[rescue] Sparc LX Wanted

Bryan Gurney arb_npx42 at comcast.net
Sun Feb 26 11:59:33 CST 2006


On Sun, 26 Feb 2006 12:23:47 -0500, Mike Nicewonger  
<twmaster at twmaster.com> wrote:

> On Feb 26, 2006, at 12:18 PM, Curtis H. Wilbar Jr. wrote:
>
>> On Sun, 2006-02-26 at 11:36, Mike Nicewonger wrote:
>>> On Feb 26, 2006, at 11:15 AM, Dan Williams wrote:
>>>
>>>> On 26/02/06, Sevan / Venture37 <venture37 at hotmail.com> wrote:
>>>>> Hi Guys
>>>>> Are there any members from the uk who've got a Sparc LX they'd like
>>>>> to
>>>>> get rid of??
>>>
>>>> I have probably got an ipx if you want one, they are slightly faster.
>>>> But the hard drive will probably be small. I'll see if I can dig one
>>>> out, most of mine have dead nvram though.
>>>
>>> Uh. No.
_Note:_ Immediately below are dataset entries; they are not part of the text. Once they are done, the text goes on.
-- ==== Sys2Proof/Decode.lean ====
section
/-! DEFINITION. The command a word spells by the bits of the spec's table of operations and events. -/

namespace Sys2Proof

/-- No row of the table gives bits: its commands are register accesses, descriptors, packets and pin events, which reach
the node through their own interfaces, so no word spells one. -/
def decodeTableWord (_nbits _w : Nat) : Option Instr := none

end Sys2Proof
end

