/-- Bytes of one result row of a heat. -/
def resultRowLen (h : HeatSt) : Nat := (h.entryBytes - 64) / hSlots h.record

/-- The result of a mark that is not admitted: the same status in the header and in every slot's row (R47, R48). -/
def rejectResult (s : State) (k : Nat) (h : HeatSt) (step : BitVec 32) (st : Status) : State :=
  let p := hCtrlPort h.record
  let base := entryAddr h (hDepth h.record)
  let s := (List.range (hSlots h.record)).foldl (fun s n =>
    let x := getSlot h n
    let q := x.seq.bind (getQ s)
    let w := pack [(103, 1, b2n x.seq.isNone), (108, 1, b2n (q.any fun q => q.sb == 0)),
      (74, 25, (q.map (·.length)).getD 0), (64, 10, n), (48, 16, st.code), (0, 48, x.seq.getD 0)]
    emit s (.hostWrite p (base + 64 + n * resultRowLen h) 64 w)) s
  let s := emit s (.hostWrite p base 64 (resultHeader 0 0 0 st.code (hSlots h.record) h.layer k step.toNat))
  if hInt h.record then msix s p h.func (hVector h.record) else s

/-! ## Rows (R237, R239, R240) -/

/-- The bank's granule `g`. -/
def granule (h : HeatSt) (b g : Nat) : Nat := ((getBank h b).granules.getD g 0).toNat

/-- A slot's row header. -/
def rowHeader (h : HeatSt) (b n : Nat) : Nat := granule h b (n * h.rowBytes / 64)

/-- Some granule of a slot's row was written since the last mark accepted on the bank (R431). -/
def rowWritten (h : HeatSt) (b n : Nat) : Bool :=
  (getBank h b).granules.any fun g _ => n * h.rowBytes / 64 ≤ g && g < (n + 1) * h.rowBytes / 64

def rwJoin (w : Nat) : Bool := bit w 0
def rwLeave (w : Nat) : Bool := bit w 1
def rwAppend (w : Nat) : Bool := bit w 2
def rwNoAppend (w : Nat) : Bool := bit w 3

/-- Check 1 of R239: a reserved bit of the row header. -/
def rowReserved (w : Nat) : Bool := fld w 293 4 != 0

/-- Check 2 of R239. -/
def rowNames (w n layer : Nat) (step : BitVec 32) : Bool :=
  fld w 303 294 == n && fld w 367 336 == step.toNat && fld w 311 304 == layer

/-- The causal limit c of a slot (R154) as POSITION carries it. -/
def causalLimit (q : SeqSt) (append : Bool) : Nat :=
  if append then q.length else if q.length = 0 then 0xFFFFFF else q.length - 1

/-- Checks 1 to 4 of R239, for a row of layer 0. -/
def earlyCheck (w n : Nat) (step : BitVec 32) (x : SlotSt) : Option Status :=
  if rowReserved w then some .badReserved
  else if !rowNames w n 0 step then some .badField
  else if rwAppend w && rwNoAppend w then some .badField
  else if (rwLeave w && x.seq.isNone) || (rwJoin w && x.seq.isSome && !rwLeave w) then some .badState
  else none

/-! ## Leaves and joins (R49, R241, R242) -/

/-- A slot's sequence leaves: it is IDLE, and its starting block waits for the step's writes. -/
def leaveSlot (s : State) (k n : Nat) : State :=
  match getH s k with
  | none => s
  | some h => match (getSlot h n).seq with
    | none => s
    | some id =>
      let frames := match getQ s id with | some q => if q.sb = 1 then q.sbFrames else [] | none => []
      let s := dropLists (modQ s id fun q => { q with state := .idle, sb := 0, sbFrames := [] }) k n
      setH s k { modSlot h n (fun x => { x with seq := none, left := true }) with
        lap := h.lap.map fun l => { l with leaving := l.leaving ++ frames } }
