-- ==== Sys2Proof/Machine/Margins.lean ====
section
/-! DEFINITION. In-service margins: thresholds, readings, and MARGIN_WARNING (R386, R387, R474). -/

namespace Sys2Proof.Machine

/-- A reading of a margin source: MARGIN_WARNING once, and again only after 8 readings back inside (R387). `need` is how
many readings outside in a row it takes. -/
def marginReading (s : State) (key need : Nat) (outside : Bool) (reason source payload : Nat) : State :=
  let m := s.margins.getD key {}
  if outside then
    let bad := m.bad + 1
    if need ≤ bad then
      let s := { s with margins := s.margins.set key { raised := true, good := 0, bad := bad } }
      if m.raised then s
      else
        let s := raiseNode s 0x0002 reason source 0 payload
        if reason = 0x0106 then emit s (.bmcEvent 0x0002 reason) else s
    else { s with margins := s.margins.set key { m with good := 0, bad := bad } }
  else
    let good := m.good + 1
    { s with margins := s.margins.set key { raised := m.raised && decide (good < 8), good := min good 8, bad := 0 } }

/-- Payload of MARGIN_WARNING: lane, channel, rail or module; measured value, signed; threshold (R478). -/
def marginPayload (what : Nat) (value : Int) (threshold : Nat) : Nat :=
  pack [(0, 8, what), (32, 32, unsgn 32 value), (64, 32, threshold)]

/-- Thresholds in effect (R474). -/
def thVolt (s : State) : Nat := rf s.marginRec 35 28
def thFec (s : State) : Nat := rf s.marginRec 27 24
def thSnr (s : State) : Nat := rf s.marginRec 23 16
def thPcieV (s : State) : Nat := rf s.marginRec 15 8
def thPcieT (s : State) : Nat := rf s.marginRec 7 0

/-- One margin measurement compared with its threshold (R386). -/
def marginOp (s : State) (src : MarginSrc) (value : Int) (flagged : Bool) : State :=
  match src with
  | .pcieTiming p l =>
    marginReading s (p.val * 8 + l.val) 1 (decide (value < thPcieT s)) 0x0104 (34 + p.val) (marginPayload l.val value (thPcieT s))
  | .pcieVoltage p l =>
    marginReading s (16 + p.val * 8 + l.val) 1 (decide (value < thPcieV s)) 0x0104 (34 + p.val)
      (marginPayload l.val value (thPcieV s))
  | .ethSnr p l =>
    marginReading s (32 + p.val * 8 + l.val) 1 (decide (value < thSnr s)) 0x0105 (36 + p.val) (marginPayload l.val value (thSnr s))
  | .ethFec p l =>
    let limit : Nat := 10 ^ (9 - thFec s)
    marginReading s (48 + p.val * 8 + l.val) 1 (decide ((limit : Int) < value)) 0x0105 (36 + p.val) (marginPayload l.val value limit)
  | .rail r =>
    let s := { s with thermal := { s.thermal with rails := s.thermal.rails.set r.val value } }
    marginReading s (64 + r.val) 4 (decide ((thVolt s : Int) < value ∨ value < -(thVolt s : Int))) 0x0106 43
      (marginPayload r.val value (thVolt s))
  | .optical p l =>
    marginReading s (80 + p.val * 8 + l.val) 1 flagged 0x0107 (36 + p.val) (marginPayload l.val value 0)

/-- MARGIN_SAMPLE (R386, R387). -/
def execMarginSample (src : MarginSrc) (value : Int) (flagged : Bool) (s : State) : Res :=
  .next (if s.boot.phase = .ready then marginOp s src value flagged else s)

/-- Every field of the threshold record lies in its range (R474). -/
def marginRecOk (r : Nat) : Bool :=
  decide (5 ≤ fld r 35 28 ∧ fld r 35 28 ≤ 100 ∧ 3 ≤ fld r 27 24 ∧ fld r 27 24 ≤ 9 ∧ 100 ≤ fld r 23 16
    ∧ 5 ≤ fld r 15 8 ∧ fld r 15 8 ≤ 100 ∧ 5 ≤ fld r 7 0 ∧ fld r 7 0 ≤ 50)

/-- Row of MARGIN_CONFIG (R473). -/
def rowMarginConfig : HRow :=
  { opcode := 0x0C03, d0 := true, lenOk := fun _ n => n == 8, named := fun _ _ => [(35, 0)] }

/-- MARGIN_CONFIG: its own part (R474). -/
def bodyMarginConfig (d : Desc) (s : State) : State × Ans :=
  failIf (!marginRecOk (byt d.body 0 7)) .badField s
    ({ s with marginShadow := some (BitVec.ofNat 64 (byt d.body 0 7)) }, .done)

/-- MARGIN_CONFIG (R474): effective at the next epoch. -/
def execMarginConfig (d : Desc) (s : State) : Res := runHuavo rowMarginConfig bodyMarginConfig d s

end Sys2Proof.Machine
end

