/-- Take a queue to ERROR: frames of it leave the egress queue (R308). -/
def markError (s : State) (qk : Nat) : State :=
  let s := modWq s qk fun q => { q with state := .error }
  modNet s fun n => { n with egress := n.egress.filter fun e => e.queue != qk || (match e.kind with | .data .. => false | _ => true) }

/-- A CQ overflows: it becomes ERROR, and so does every queue that uses it (R308, R310). -/
def cqOverflow (s : State) (cq : Nat) : State :=
  match s.net.cqs.get? cq with
  | none => s
  | some c =>
    let s := modNet s fun n => { n with cqs := n.cqs.set cq { c with error := true } }
    let s := s.net.queues.fold (fun s k q => if qCq q = cq ∧ q.internal.isNone ∧ k < 65536 ∧ q.state = .ready then markError s k else s) s
    raiseObj s 0x0001 0x0041 33 c.domain c.port (otherPayload 0 cq 0)

/-- Write a completion entry, and signal the vector when the CQ is armed or the SEND asks for it (R299, R310). -/
def cqPush (s : State) (cq word : Nat) (solicit : Bool := false) : State :=
  match s.net.cqs.get? cq with
  | none => s
  | some c =>
    if c.error then s
    else if 2 ^ c.log2 ≤ c.tail - c.head then cqOverflow s cq
    else
      let phase := if c.tail / 2 ^ c.log2 % 2 = 0 then 1 else 0
      let s := modNet s fun n => { n with cqs := n.cqs.set cq { c with tail := c.tail + 1, armed := false } }
      let s := emit s (.completion cq (c.tail % 2 ^ c.log2) (BitVec.ofNat 256 (word + phase)))
      if c.armed || solicit then msix s c.port c.func c.vector else s

/-- Write a completion entry to a queue's CQ; internal queues have none. -/
def pushFor (s : State) (qk word : Nat) (solicit : Bool := false) : State :=
  match getWq s qk with
  | none => s
  | some q => if q.internal.isSome ∨ 65536 ≤ qk then s else cqPush s (qCq q) word solicit

/-- Complete a work request: failures always write an entry, successes when SIGNAL is set (R309). -/
def completeWr (s : State) (qk : Nat) (w : WorkRequest) (st : Status) (bytes msgId : Nat) (solicit : Bool := false) : State :=
  if st ≠ .ok ∨ w.signal then pushFor s qk (completionWord qk w.wrId bytes msgId w.op st) solicit else s

/-- Commands on a collection that wait for the queries posted before them end once none is left (R211, R468). -/
def collSettle (s : State) (d c : Nat) : State :=
  let due := (s.flights.filter fun g => g.key == .coll d c).takeWhile fun g => g.opcode != 0x0814
  finishWhere s (fun g => due.contains g) .ok 0 0

/-- A contributor's SELECT_MERGE has left, or cannot be sent: its COLL_QUERY ends (R469). -/
def mergeSent (s : State) (d c id : Nat) (st : Status) (n : Nat) : State :=
  collSettle (finishWhere s (fun g => g.key == .coll d c && g.arg == id && g.opcode == 0x0814) st n 0) d c

/-- A queue enters ERROR (R308): the failing request completes with its status, later ones with BAD_STATE. -/
def queueError (s : State) (qk : Nat) (failing : Option Nat) (st : Status) : State :=
  match getWq s qk with
  | none => s
  | some q =>
    if q.state ≠ .ready then s
    else
      let s := markError s qk
      let s := modWq s qk fun q => { q with sq := [], parked := [],
                                            sent := q.sent.mapVals fun _ m => { m with completed := true, whole := true } }
      let s := (openRequests q).foldl (fun s e =>
        completeWr s qk e.2.wr (if some e.1 = failing then st else .badState) e.2.total e.1) s
      let s := match failing with
        | some id => if (q.sent.get? id).any (fun m => !m.completed) then s
                     else pushFor s qk (completionWord qk 0 0 id 0 st)
        | none => s
      let s := q.sent.fold (fun s k m => match m.purpose with
        | .merge d c id => if m.completed then s else mergeSent s d c id (if some k = failing then st else .badState) 0
        | _ => s) s
      (q.parked ++ q.sq).foldl (fun s w => completeWr s qk w .badState w.length 0) s

/-! ## Egress (R332 to R335, R414) -/

/-- Rate key of the slice or pool shaper of a frame on its port. -/
def portShaper (s : State) (e : EgrPkt) : Nat :=
  let internal := decide (65536 ≤ e.queue) || ((getWq s e.queue).any fun q => q.internal.isSome)
  match sliceOf s e.domain with
  | some sl => if internal ∨ rf (getS s sl).record 121 108 = 0 then 6000 + e.port.val else 5000 + 2 * sl + e.port.val
  | none => 6000 + e.port.val

/-- The shapers of a data packet (R332). -/
def shapersOf (s : State) (e : EgrPkt) : List Nat :=
  (if e.shaper = 0 then [] else [e.shaper]) ++ [4096 + e.domain, portShaper s e]

/-- A shaper. -/
def getSh (s : State) (k : Nat) : ShaperSt := s.net.shapers.getD k {}

/-- Replace a shaper. -/
def setSh (s : State) (k : Nat) (v : ShaperSt) : State := modNet s fun n => { n with shapers := n.shapers.set k v }

/-- Sum of the egress shares of the slices. -/
def shareSum (s : State) : Nat := s.slices.fold (fun n _ v => if v.state = .disabled then n else n + rf v.record 121 108) 0

/-- What one frame of `len` bytes adds to E, in 1/256 ns; 0 where the rate is 0 (R27, R332, R333). -/
def shaperCharge (s : State) (k len : Nat) : Nat :=
  let bytes := len + rf (getSh s k).record 26 21
  if k < 5000 then
    let rate := rf (getSh s k).record 63 43
    if rate = 0 then 0 else ceilDiv (bytes * 8000 * 256) rate
  else
    let share := if k < 6000 then rf (getS s ((k - 5000) / 2)).record 121 108 else 8192 - shareSum s
    if share = 0 then 0 else ceilDiv (bytes * 65536 * 256) (share * 1600)

/-- A shaper with a rate is eligible once its E has come and its wheel slot is in use (R333, R334). -/
def shaperReady (s : State) (k now : Nat) : Bool :=
  shaperCharge s k 1 == 0 || (decide ((getSh s k).e ≤ now * 256) && (getSh s k).wheel.isNone && !(getSh s k).far)

/-- A frame that starts at `now` charges its shapers (R333). -/
def chargeShapers (s : State) (e : EgrPkt) (now : Nat) : State :=
  (shapersOf s e).foldl (fun s k =>
    let c := shaperCharge s k e.len
    if c = 0 then s
    else
      let v := getSh s k
      setSh s k { v with e := max v.e (now * 256 - rf v.record 42 27 * 256) + c }) s

/-- Enter a shaper that has packets waiting and lies ahead of time into the wheel or the overflow list (R334). -/
def enterWheel (s : State) (k now : Nat) : State :=
  let v := getSh s k
  if v.e ≤ now * 256 ∨ v.wheel.isSome ∨ v.far ∨ shaperCharge s k 1 = 0 then s
  else if now * 256 + 65536 * 256 ≤ v.e then setSh s k { v with far := true }
  else setSh s k { v with wheel := some (ceilDiv v.e 2048) }

/-- Every shaper of a waiting packet that lies ahead of time waits in the wheel. -/
def enterAll (s : State) (now : Nat) : State :=
  s.net.egress.foldl (fun s e => if e.cls = 0 then s else (shapersOf s e).foldl (fun s k => enterWheel s k now) s) s

/-- When a packet becomes eligible, in 1/256 ns. -/
def eligibleAt (s : State) (e : EgrPkt) : Nat :=
  (shapersOf s e).foldl (fun t k => if shaperCharge s k 1 = 0 then t else max t (getSh s k).e) 0

/-- Time a frame with its preamble and gap is on the wire at 1.6 Tb/s, in 1/256 ns (R292, R335). -/
def wireTime (len : Nat) : Nat := ceilDiv ((len + 20) * 256) 200

/-- The frame would still be on the wire when a sealed slice's packet of another owner becomes eligible (R414). -/
def blocksSealed (s : State) (p : Port) (c : EgrPkt) (now : Nat) : Bool :=
  s.net.egress.any fun e => e.port == p && e.cls != 0 && sealedDomain s e.domain && e.domain != c.domain
    && decide (now * 256 < eligibleAt s e ∧ eligibleAt s e < now * 256 + wireTime c.len)

/-- The first waiting frame of its queue, or a control frame. -/
def firstOfQueue (l : List EgrPkt) (i : Nat) (e : EgrPkt) : Bool :=
  e.cls == 0 || !((l.take i).any fun x => x.queue == e.queue && x.cls != 0 && x.port == e.port)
The LX is faster than an IPX.
>>
>> Guess that depends on what you are doing with it...
>>
>> The LX is 50Mhz while the IPX is 40MHz... but...
>>
>> Don't try to run WABI on it... the IPX will do much
>> better.... the Classic and LX suffered from lack of
>> cache (it was way to small).
>
> While this may be so for -most- uses the IPX is not a fast as the LX.
> Not even the same class CPU. And since the opriginal posted made no
> mention of intended use my original comment stands as true.
>
>> It is quite possible that an IPX with a Weitek PowerUp
>> might even be faster all around than an LX.
>
> That would be peachy but nobody mentioned a PowerUp...
>

Anybody take a look at the Obsolyte description?  
http://www.obsolyte.com/sun_lx/

 From what I see, it was the fastest Sparcstation lunchbox, base config  
(and apparently the IPX plus Weitek beats it out a little:

"The 50Mhz Microsparc is decent for lightweight use, but these early  
Microsparcs were notoriously slow -- an IPX, even though it's a earlier  
machine, can almost keep up with the LX, and an IPX equipped with the  
Weitek Power-Up will outperform an LX.

"However, with it's built-in framebuffer, which provides decent graphics  
speed, the LX is a very useable machine with nothing in except the  
mainboard. You really don't need any Sbus cards in it to make effective  
use of it."

But from some images on the net, it seems to have 50-pin SCSI, which  
severely limits the size (and youth) of hard drive that you can use in  
it.  I have to ask: why is the original poster seeking this when they  
could easily find a Sparcstation 5 with a CG6 SBUS framebuffer card  
installed?  It could have double the CPU speed (my SS5 has a 110 MHz  
TurboSparc), lots more than the 96 MB maximum memory (mine's maxed out at  
256 MB), and SCA-80 connectors so you can go buy a reconditioned 9 GB or  
18 GB Seagate, instead of desperately searching around for the largest  
50-pin SCSI drive made?

I fully understand if you specifically want the LX (for the onboard ISDN  
interface for instance), or if you want the fastest of the lunchboxes.   
But if you're concerned about speed, I'm seeing plenty of Ultra 5's and a  
few Ultra 2's in the online classifieds for cheap.